I can confirm that Mr Ewing has a seat safely secured for you up at the back, Mr Swinney.
Long Covid Scotland tells us that one in five Covid sufferers have been forced to go private for tests and investigations because there is a lack of access to services on the national health service. We now know that there are 175,000 people living with long Covid—that is three times more than was the case when the Government announced £3 million for specific services for that. Will the Scottish Government increase the funding? That is what is necessary to support those with long Covid.
If you will indulge me for a second, Presiding Officer, I want to make it clear that I will make my own choices about where I sit in this chamber in the foreseeable future. [
.] I will certainly sit nowhere near Jackie Baillie, I can tell you that. [
.] I am nothing but candid to Parliament—it is all part of my belief in parliamentary scrutiny and accountability, which I have championed all my days.
Jackie Baillie asks me to increase the funding.
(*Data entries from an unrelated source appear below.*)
-- ==== Sys2Proof/Machine/Orders.lean ====
section
/-! DEFINITION. Work orders: the checks of SUBMIT, acceptance, contexts, adapter copies and cancellation (R20, R21, R287, R289 to R300, R415, R416). -/
namespace Sys2Proof.Machine
open Sys2Proof

/-! ## Checks of SUBMIT (R296, R299, R416) -/

/-- Whether a ring is active for a session: its descriptor is the session's and its queue pair belongs to it and is not in error (R422). For a request that the front forwarded (session 100 + n) the front has checked it (R508). -/
def ringActive (s : State) (session ring : Nat) : Bool :=
  let r := ringOf s ring
  decide (100 ≤ session ∧ ring / 16 + 1 = session - 100) ||
  decide (ring / 16 + 1 = session ∧ r ≠ Ring.none ∧ r.bad = false) &&
    decide ((sessionQps s session).contains r.desc.qp.toNat) && qpOk s r.desc.qp.toNat

/-- The context limit, vocabulary and kind of an order's hood. -/
def orderManifest (s : State) (b : List Byte) : List Byte := manifest s (recHood b)

/-- Reserved bytes of a record that must be zero. -/
def reservedZero (b : List Byte) : Bool :=
  decide (recFlags b < 8 ∧ slice b 42 2 = zeros 2) &&
    decide (if recKind b = 3 then slice b 100 28 = zeros 28 else recKind b = 5 ∨ slice b 96 32 = zeros 32)

/-- Total tokens of an order: prefix, context, continuation. -/
def prefixLen (s : State) (b : List Byte) : Nat :=
  if recHasPrefix b then match findOrder s (recTarget b) with
    | some o => o.context.length
    | none => 0
  else 0

def totalContext (s : State) (b : List Byte) : Nat := prefixLen s b + recContext b + recCont b

/-- Tokens an order may generate. -/
def genTokens (b : List Byte) : Nat := if recKind b = 1 then recMaxNew b else 0

/-- Result bytes that R306 needs. -/
def resultNeed (s : State) (b : List Byte) : Nat :=
  if recKind b = 1 then (if recLogprob b then 8 else 4) * recMaxNew b
  else if recKind b = 3 then 4 * recCont b
  else if recKind b = 4 then 4 * mfEmbed (orderManifest s b)
  else 0

/-- Whether one FP32 word is less than another. -/
def ltFP32 (a b : Nat) : Bool := gtFP32 b a

/-- Temperature or top-p below its range; both matter to GENERATE alone, and a NaN is taken as below (log entry 28). -/
def samplingLow (b : List Byte) : Bool :=
  decide (recKind b = 1) &&
    ((!(ofFP32 (recTemp b)).isZero && ltFP32 (recTemp b) 0x3A800000) || !gtFP32 (recTopP b) 0 || decide (ofFP32 (recTopP b) = .nan))

def samplingHigh (b : List Byte) : Bool :=
  decide (recKind b = 1) && (gtFP32 (recTemp b) 0x42C80000 || gtFP32 (recTopP b) 0x3F800000)

/-- Whether a region holds a hood in a staged slot. -/
def holdsHood (s : State) (r hood : Nat) : Bool :=
  let g := regionOf s r
  [0, 1].any fun i => decide ((slotStateOf g i = .active ∨ slotStateOf g i = .standby) ∧ slotHood g i = hood)

/-- Open and retained orders of a region (0x3100 + r:13). -/
def openCount (s : State) (r : Nat) : Nat := (regionOrders s r).length

/-- The region an order goes to: the one named, or the SERVING one that holds the hood with the fewest open orders (R295). -/
def chooseRegion (s : State) (b : List Byte) : Option Nat :=
  let fits (r : Nat) : Bool := decide ((regionOf s r).state = .serving) && holdsHood s r (recHood b)
  if recRegion b < 64 then (if fits (recRegion b) then some (recRegion b) else none)
  else if recRegion b ≠ 0xFF then none
  else ((List.range 64).filter fits).foldl (fun best r => match best with
    | none => some r
    | some q => if openCount s r < openCount s q then some r else some q) none

/-- The slots that an order commits: one open slot and its stored slots, without the pages a prefix shares (R294). -/
def slotSizes (s : State) (b : List Byte) : List Nat :=
  let m := orderManifest s b
  if mfKvFormat m = 0xF then []
  else openSlot m :: List.replicate (ceilDiv (totalContext s b + genTokens b - 1) 64 - prefixLen s b / 64) (storedSlot m)

/-- Those slots in a region's pool; none when it cannot take the commitment. -/
def kvSlots (s : State) (r : Nat) (b : List Byte) : Option (List Range) :=
  placeSlots (regionOf s r).kvRange (kvUsed s r) (slotSizes s b)

/-- Field memory that an order takes in its region's home field: a page table of 8 bytes a page, and until its context is present the tokens of one CONTEXT record (log entry 94). -/
def stagingBytes (landed : Bool) (tokens gen : Nat) : Nat := 8 * ceilDiv (tokens + gen) 64 + if landed then 0 else 4 * min tokens 4096

def orderStaging (o : Order) : Nat :=
  stagingBytes o.landed (o.prefixTokens.length + recContext o.record + recCont o.record) (genTokens o.record)

/-- Whether a region's 4 MiB of field memory hold one more order's page table and context (R275, R296). -/
def stagingRoom (s : State) (r : Nat) (b : List Byte) : Bool :=
  decide (((regionOrders s r).map orderStaging).foldl (· + ·) 0 + stagingBytes false (totalContext s b) (genTokens b) ≤ 4 * 2 ^ 20)

/-- The fields with clusters of a region. -/
def regionFields (s : State) (r : Nat) : List Nat := (List.range 12).filter fun n => decide (clustersIn s r n ≠ 0)

/-! ## The adapter cache (R287) -/

def cacheEntry (s : State) (a n : Nat) : Option CacheEntry := s.caches.find? fun c => decide (c.adapter.toNat = a ∧ c.field = n)

/-- The units of a field's adapter cache: the highest free ones, taken with the first reservation and shared read-only (R200, R287); none when :05 MiB are not free. -/
def cacheUnits (s : State) (n : Nat) : Option State :=
  if (List.range 128).any fun u => decide (fmOwner s n u = 0x41) then some s
  else
    let free := ((List.range 128).filter (fmFree s n)).reverse.take (dnum s 0x3300 0x05)
    if free.length < dnum s 0x3300 0x05 then none else some (free.foldl (fun s u => fmTake s n u 1 0x41) s)

/-- The first byte in field memory of block b of a field's cache (log entry 149). -/
def cacheBlock (s : State) (n b : Nat) : Nat :=
  ((List.range 128).filter fun u => decide (fmOwner s n u = 0x41)).getD (b / 256) 0 * 2 ^ 20 + b % 256 * 4096

/-- The free blocks of a field's cache. -/
def cacheFree (s : State) (n : Nat) : List Nat :=
  let used := (s.caches.filter fun c => decide (c.field = n)).flatMap (·.blocks)
  (List.range (256 * dnum s 0x3300 0x05)).filter fun b => !used.contains b

/-- The least recently used entry of a field that no open order reserves, lowest adapter id first among equals. -/
def cacheVictim (s : State) (n : Nat) : Option CacheEntry :=
  (s.caches.filter fun c => decide (c.field = n) && c.holders.isEmpty).foldl (fun best c => match best with
    | none => some c
    | some v => if c.used < v.used ∨ (c.used = v.used ∧ c.adapter.toNat < v.adapter.toNat) then some c else some v) none

/-- Entries evicted until an adapter of k blocks fits, or none when it cannot. -/
def cacheMake (n k : Nat) : Nat → State → Option State
  | 0, _ => none
  | f + 1, s =>
    if k ≤ (cacheFree s n).length ∧ (s.caches.filter fun c => decide (c.field = n)).length < 256 then some s
    else match cacheVictim s n with
      | some v => cacheMake n k f { s with caches := s.caches.filter fun c => decide (c ≠ v) }
      | none => none

/-- An adapter reserved in one field: the state, and whether it must be copied. -/
def cacheReserve (s : State) (tag : BitVec 32) (a n : Nat) : Option (State × Bool) :=
  match cacheEntry s a n with
  | some c =>
    let s := { s with caches := s.caches.map fun x => if x = c then { x with used := now s, holders := x.holders ++ [tag] } else x }
    some (dcount s 0x3300 0x06 8 1, !c.ready)
  | none =>
    let size := (adapterOf s a).len
    match (cacheUnits s n).bind (cacheMake n (ceilDiv size 4096) 258) with
    | none => none
    | some s =>
      let c : CacheEntry := { adapter := BitVec.ofNat 16 a, field := n, size := size, blocks := (cacheFree s n).take (ceilDiv size 4096),
                              used := now s, ready := false, holders := [tag] }
      some (dcount { s with caches := s.caches ++ [c] } 0x3300 0x07 8 1, true)

/-- An adapter reserved in every field of a region, with the fields whose copy is awaited. -/
def reserveAll (tag : BitVec 32) (a : Nat) : List Nat → State → Option (State × List Nat)
  | [], s => some (s, [])
  | n :: ns, s => match cacheReserve s tag a n with
    | none => none
    | some (s, copy) => match reserveAll tag a ns s with
      | none => none
      | some (s, left) => some (s, if copy then n :: left else left)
I wonder whether she was paying attention to the budget, because the budget increased the funding for the NHS by £1 billion, and that would not have happened if I had not taken the tough decision to increase tax—[
As always—this is a bit of parliamentary feedback—we again have a running commentary from Jackie Baillie, who speaks throughout the answers that Government ministers are giving carefully—
She is doing it again as I continue to give my answer, and we will continue with this farrago of nonsense for as long as it takes Jackie Baillie to stop talking while I am answering her question, so I may be here a long time—
Longer than I anticipated being here, Presiding Officer.
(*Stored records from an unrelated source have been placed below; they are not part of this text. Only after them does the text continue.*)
/-- Whether a time packet of a multiple has come this way with no more correction than it has now: each hub adds to it, none takes away (R346). -/
def packetCame (s : State) (u : TimeUnitId) (carried correction : Nat) : Bool :=
  decide (carried % 16384 = 0 ∧ carried ≤ s.time.lastPacket) && match packetParent u with
    | none => true
    | some k => match (mget UnitClock.reset s.units k).packet with
      | some (t, c) => decide (t = carried ∧ c ≤ correction)
      | none => false

/-- The delay of the last link, which bring-up has measured once the time unit is enabled (R346). -/
def linkDelayOf (s : State) (u : TimeUnitId) : Nat := if s.time.enabled then Config.linkDelay (unitKey u) else 0

/-- A local sync fault: counted, captured and recorded (R348). -/
def localFault (s : State) (u : TimeUnitId) (e : Int) : State :=
  let (n, k) := unitName u
  let s := dput (dcount s 0x2200 0x10 4 1) 0x2200 0x11 (leBytes 8 (now s) ++ leBytes 2 n ++ leBytes 2 k ++ leIntBytes 4 e)
  timeRecord s 0x0403 n e

/-- A unit's counter after an error e found at a reading of it: removed over the next 2,048 ticks, loaded away above 64, or held out below −64 (R347, R348). -/
def corrected (reads ticks : Nat) (e : Int) (packet : Nat × Nat) : UnitClock :=
  if 64 < e then { value := (reads + e).toNat, at_ := ticks, left := 0, held := false, missed := 0, packet := some packet }
  else if e < -64 then { value := reads, at_ := ticks, left := 0, held := true, missed := 0, packet := some packet }
  else { value := reads, at_ := ticks, left := e, held := false, missed := 0, packet := some packet }

/-- TIME_PACKET_RECEIVE (R346 to R348): the packet's correction holds the residence that the hubs on its way have added (log entry 35). -/
def execTimePacketReceive (unit : TimeUnitId) (carried : Nat) (correction : Nat) (s : State) : Answer :=
  let reads := unitTime s (unitKey unit)
  let e : Int := (carried + correction + linkDelayOf s unit : Int) - reads
  guarded (unitAnswers s unit && packetCame s unit carried correction) s
    (let s := dputInt s 0x2200 0x13 4 (max (dint s 0x2200 0x13) e.natAbs)
     let s := setUnit s unit (corrected reads s.time.ticks e (carried, correction))
     if 64 < e.natAbs then localFault s unit e else s)

/-- TIME_PACKET_MISSED (R348): at the fourth in a row the unit logs the record; it has measured no e, so that is a free value. Its counter goes on with the base clock. -/
def execTimePacketMissed (unit : TimeUnitId) (s : State) : Answer :=
  let c := unitClock s unit
  guarded (unitAnswers s unit) s
    (let s := setUnit s unit { c with missed := c.missed + 1 }
     if c.missed + 1 = 4 then
       let (w, s) := freeWord s
       timeRecord s 0x0403 (unitName unit).1 (BitVec.ofNat 32 w.toNat).toInt
     else s)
The key point that I make to Jackie Baillie is that the funding for the NHS has been increased, and that can be deployed to meet the needs of individuals in our society, which is what it is intended to do.
I have met several constituents who are living with long Covid, some of them known as first wavers, and they told me that they felt that the support was not there when they needed it. That impacts on family life, too, with breadwinners being unable to work and children coping with the enormous change in their lives as a consequence of having a parent with long Covid. What more can be done to support people living with long Covid and those in their households?
The key point is to ensure that those who are suffering from long Covid obtain the clinical interventions that they require. As I said in answer to Mr Fraser, that will vary from individual to individual. That is why the increase in funding for the national health service is important, because it enables the health service to better meet the needs of individuals and their clinical issues.
In relation to the family context that Beatrice Wishart raised, which is very important, there will be a wide range of services available in the community. I am very familiar with some of the carer support services in Shetland, which I have always admired over the years. They are very good, community-based services that will be available to support families in those circumstances. A mix of clinical and non-clinical interventions will be involved, but, crucially, we must make sure that those focus on the needs of individuals and families, which are right at the heart of the Covid recovery strategy.